Source data:

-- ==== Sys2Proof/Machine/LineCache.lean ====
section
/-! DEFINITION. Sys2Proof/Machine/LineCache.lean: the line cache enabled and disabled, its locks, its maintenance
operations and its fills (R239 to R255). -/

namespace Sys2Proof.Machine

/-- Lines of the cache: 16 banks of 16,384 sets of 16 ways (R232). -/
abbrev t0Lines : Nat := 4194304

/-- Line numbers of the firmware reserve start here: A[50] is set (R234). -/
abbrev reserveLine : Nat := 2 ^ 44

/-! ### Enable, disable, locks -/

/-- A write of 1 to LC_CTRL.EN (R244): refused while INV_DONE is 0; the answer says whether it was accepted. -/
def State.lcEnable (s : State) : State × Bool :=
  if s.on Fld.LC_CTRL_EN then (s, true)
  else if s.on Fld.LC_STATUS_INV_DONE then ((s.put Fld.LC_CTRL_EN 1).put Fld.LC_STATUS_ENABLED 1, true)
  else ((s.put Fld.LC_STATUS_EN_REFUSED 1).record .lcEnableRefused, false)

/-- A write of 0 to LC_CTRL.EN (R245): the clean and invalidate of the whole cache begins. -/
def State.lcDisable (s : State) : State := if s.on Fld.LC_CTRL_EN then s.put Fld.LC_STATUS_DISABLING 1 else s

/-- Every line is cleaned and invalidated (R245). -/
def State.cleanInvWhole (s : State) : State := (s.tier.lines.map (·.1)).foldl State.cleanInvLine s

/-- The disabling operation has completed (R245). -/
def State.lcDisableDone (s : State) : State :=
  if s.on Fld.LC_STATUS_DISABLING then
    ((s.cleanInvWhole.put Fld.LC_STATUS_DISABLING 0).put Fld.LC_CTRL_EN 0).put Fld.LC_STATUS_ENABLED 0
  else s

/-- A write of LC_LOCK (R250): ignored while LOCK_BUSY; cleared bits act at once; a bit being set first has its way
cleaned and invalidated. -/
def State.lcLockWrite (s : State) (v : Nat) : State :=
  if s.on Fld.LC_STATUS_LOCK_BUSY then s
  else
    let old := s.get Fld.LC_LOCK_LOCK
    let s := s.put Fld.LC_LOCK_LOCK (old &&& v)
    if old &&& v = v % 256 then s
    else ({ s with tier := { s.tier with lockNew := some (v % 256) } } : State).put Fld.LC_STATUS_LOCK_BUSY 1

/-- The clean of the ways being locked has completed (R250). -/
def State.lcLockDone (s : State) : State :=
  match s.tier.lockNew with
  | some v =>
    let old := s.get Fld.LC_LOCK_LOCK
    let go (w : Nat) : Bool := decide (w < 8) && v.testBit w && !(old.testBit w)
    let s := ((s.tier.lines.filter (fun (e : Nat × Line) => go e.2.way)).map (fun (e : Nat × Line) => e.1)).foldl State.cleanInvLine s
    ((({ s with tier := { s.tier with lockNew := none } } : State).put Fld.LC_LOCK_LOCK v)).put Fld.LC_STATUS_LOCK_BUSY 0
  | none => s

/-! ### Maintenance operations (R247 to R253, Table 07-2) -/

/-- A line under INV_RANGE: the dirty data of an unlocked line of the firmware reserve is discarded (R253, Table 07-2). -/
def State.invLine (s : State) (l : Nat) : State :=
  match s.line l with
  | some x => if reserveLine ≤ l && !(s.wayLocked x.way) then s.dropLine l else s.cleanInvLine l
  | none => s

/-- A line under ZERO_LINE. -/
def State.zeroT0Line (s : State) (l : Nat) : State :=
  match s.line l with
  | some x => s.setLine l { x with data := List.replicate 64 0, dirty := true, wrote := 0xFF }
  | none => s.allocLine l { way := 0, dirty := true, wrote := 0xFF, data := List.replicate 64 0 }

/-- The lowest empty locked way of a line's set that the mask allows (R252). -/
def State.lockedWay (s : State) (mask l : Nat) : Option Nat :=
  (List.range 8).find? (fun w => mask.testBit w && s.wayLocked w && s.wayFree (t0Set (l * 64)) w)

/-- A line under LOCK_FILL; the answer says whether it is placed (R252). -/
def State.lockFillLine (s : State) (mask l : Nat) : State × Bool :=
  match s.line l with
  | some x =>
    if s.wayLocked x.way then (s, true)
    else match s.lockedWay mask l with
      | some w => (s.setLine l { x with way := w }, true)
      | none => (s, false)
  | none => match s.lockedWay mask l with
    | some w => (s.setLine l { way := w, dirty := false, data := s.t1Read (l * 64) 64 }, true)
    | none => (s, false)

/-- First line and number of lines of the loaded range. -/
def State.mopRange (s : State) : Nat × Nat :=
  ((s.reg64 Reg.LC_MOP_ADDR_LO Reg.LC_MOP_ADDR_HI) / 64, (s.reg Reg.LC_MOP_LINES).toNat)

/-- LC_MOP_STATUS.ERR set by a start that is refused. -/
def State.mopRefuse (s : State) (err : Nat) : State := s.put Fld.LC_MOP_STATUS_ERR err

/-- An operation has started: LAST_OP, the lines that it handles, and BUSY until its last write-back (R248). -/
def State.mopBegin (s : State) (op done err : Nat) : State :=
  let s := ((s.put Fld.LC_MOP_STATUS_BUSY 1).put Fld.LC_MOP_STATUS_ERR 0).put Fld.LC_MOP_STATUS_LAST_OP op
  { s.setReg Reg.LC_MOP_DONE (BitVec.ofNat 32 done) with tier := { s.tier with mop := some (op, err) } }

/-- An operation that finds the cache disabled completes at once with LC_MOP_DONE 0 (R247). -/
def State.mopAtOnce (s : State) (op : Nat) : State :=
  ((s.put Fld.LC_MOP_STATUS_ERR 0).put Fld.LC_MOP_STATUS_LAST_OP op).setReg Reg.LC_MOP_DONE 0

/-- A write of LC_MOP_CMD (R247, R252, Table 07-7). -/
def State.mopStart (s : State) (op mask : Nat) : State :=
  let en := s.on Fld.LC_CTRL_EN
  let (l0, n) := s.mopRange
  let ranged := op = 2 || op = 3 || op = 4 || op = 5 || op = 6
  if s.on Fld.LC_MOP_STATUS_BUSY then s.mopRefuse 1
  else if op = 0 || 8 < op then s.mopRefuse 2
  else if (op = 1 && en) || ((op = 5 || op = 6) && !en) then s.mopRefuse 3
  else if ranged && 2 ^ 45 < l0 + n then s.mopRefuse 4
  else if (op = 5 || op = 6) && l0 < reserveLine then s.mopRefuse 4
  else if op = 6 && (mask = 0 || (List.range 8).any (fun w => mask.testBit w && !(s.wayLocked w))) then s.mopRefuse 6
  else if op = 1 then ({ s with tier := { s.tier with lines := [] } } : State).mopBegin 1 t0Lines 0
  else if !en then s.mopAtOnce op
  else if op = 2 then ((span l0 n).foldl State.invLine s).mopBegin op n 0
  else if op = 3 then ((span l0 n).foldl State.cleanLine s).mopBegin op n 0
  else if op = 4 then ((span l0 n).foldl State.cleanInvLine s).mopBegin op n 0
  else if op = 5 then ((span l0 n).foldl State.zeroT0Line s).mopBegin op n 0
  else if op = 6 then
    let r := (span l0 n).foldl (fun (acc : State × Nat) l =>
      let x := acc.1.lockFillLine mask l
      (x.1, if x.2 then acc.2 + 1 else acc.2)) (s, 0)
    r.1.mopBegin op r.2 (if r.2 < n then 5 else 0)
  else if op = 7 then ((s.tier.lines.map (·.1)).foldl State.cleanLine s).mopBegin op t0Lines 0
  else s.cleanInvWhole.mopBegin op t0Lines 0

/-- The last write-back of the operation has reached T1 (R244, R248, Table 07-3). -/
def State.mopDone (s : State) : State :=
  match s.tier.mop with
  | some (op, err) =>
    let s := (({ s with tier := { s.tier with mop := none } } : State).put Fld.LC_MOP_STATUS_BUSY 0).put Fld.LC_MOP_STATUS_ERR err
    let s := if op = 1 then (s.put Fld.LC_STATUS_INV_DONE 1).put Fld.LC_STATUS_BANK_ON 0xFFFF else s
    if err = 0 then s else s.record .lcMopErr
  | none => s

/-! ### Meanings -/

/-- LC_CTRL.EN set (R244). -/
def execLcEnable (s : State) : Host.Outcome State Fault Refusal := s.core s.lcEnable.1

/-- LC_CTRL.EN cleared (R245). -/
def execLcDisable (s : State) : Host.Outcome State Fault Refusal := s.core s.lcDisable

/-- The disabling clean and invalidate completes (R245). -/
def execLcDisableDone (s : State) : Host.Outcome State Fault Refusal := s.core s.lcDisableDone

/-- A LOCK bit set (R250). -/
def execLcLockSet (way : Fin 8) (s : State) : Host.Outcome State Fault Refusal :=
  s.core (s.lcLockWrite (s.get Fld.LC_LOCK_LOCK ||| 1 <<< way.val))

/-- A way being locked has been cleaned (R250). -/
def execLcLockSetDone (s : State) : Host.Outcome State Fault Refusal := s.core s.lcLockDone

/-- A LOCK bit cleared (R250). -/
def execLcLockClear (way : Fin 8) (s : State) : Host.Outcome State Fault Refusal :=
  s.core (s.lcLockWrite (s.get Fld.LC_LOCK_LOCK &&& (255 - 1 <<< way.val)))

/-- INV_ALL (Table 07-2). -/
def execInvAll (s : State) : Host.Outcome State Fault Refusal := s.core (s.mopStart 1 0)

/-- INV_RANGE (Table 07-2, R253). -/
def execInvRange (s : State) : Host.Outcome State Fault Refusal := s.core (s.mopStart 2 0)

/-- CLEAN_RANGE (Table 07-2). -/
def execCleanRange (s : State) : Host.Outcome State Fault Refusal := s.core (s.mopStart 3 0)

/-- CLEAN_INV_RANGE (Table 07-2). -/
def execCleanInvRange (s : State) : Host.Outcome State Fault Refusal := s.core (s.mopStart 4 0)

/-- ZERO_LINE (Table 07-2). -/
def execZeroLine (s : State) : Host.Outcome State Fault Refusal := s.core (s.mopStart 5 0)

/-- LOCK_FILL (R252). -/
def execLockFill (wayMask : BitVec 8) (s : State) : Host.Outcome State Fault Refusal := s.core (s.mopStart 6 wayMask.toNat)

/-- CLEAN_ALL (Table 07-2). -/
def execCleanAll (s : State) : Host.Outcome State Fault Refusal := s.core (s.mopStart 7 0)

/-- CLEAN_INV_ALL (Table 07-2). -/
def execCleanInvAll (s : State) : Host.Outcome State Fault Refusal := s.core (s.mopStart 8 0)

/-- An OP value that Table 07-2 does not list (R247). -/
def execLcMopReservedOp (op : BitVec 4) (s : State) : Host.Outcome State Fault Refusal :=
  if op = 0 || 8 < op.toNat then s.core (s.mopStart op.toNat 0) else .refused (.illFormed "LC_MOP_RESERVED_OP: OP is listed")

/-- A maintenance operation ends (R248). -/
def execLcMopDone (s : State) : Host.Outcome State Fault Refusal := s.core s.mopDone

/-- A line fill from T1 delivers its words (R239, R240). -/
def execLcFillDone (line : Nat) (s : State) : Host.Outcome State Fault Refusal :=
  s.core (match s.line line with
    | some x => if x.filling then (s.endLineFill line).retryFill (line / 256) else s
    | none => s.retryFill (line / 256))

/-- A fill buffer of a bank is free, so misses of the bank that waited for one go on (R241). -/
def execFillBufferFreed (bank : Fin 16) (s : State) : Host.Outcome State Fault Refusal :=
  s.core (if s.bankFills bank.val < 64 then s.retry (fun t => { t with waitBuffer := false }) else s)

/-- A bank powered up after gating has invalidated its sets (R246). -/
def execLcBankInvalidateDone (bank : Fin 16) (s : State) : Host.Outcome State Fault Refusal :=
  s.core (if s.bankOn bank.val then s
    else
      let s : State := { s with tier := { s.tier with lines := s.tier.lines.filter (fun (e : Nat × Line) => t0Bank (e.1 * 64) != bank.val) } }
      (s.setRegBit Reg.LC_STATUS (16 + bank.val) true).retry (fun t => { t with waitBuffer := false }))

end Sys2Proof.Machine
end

Aim of the task:
Copy the lines above exactly, beginning at the line that has "((s.cleanInvWhole.put Fld.LC_STATUS_DISABLING 0).put" and stopping after the line that has "if old &&& v = v % 256 then s", and omit the rest.

Task result:
    ((s.cleanInvWhole.put Fld.LC_STATUS_DISABLING 0).put Fld.LC_CTRL_EN 0).put Fld.LC_STATUS_ENABLED 0
  else s

/-- A write of LC_LOCK (R250): ignored while LOCK_BUSY; cleared bits act at once; a bit being set first has its way
cleaned and invalidated. -/
def State.lcLockWrite (s : State) (v : Nat) : State :=
  if s.on Fld.LC_STATUS_LOCK_BUSY then s
  else
    let old := s.get Fld.LC_LOCK_LOCK
    let s := s.put Fld.LC_LOCK_LOCK (old &&& v)
    if old &&& v = v % 256 then s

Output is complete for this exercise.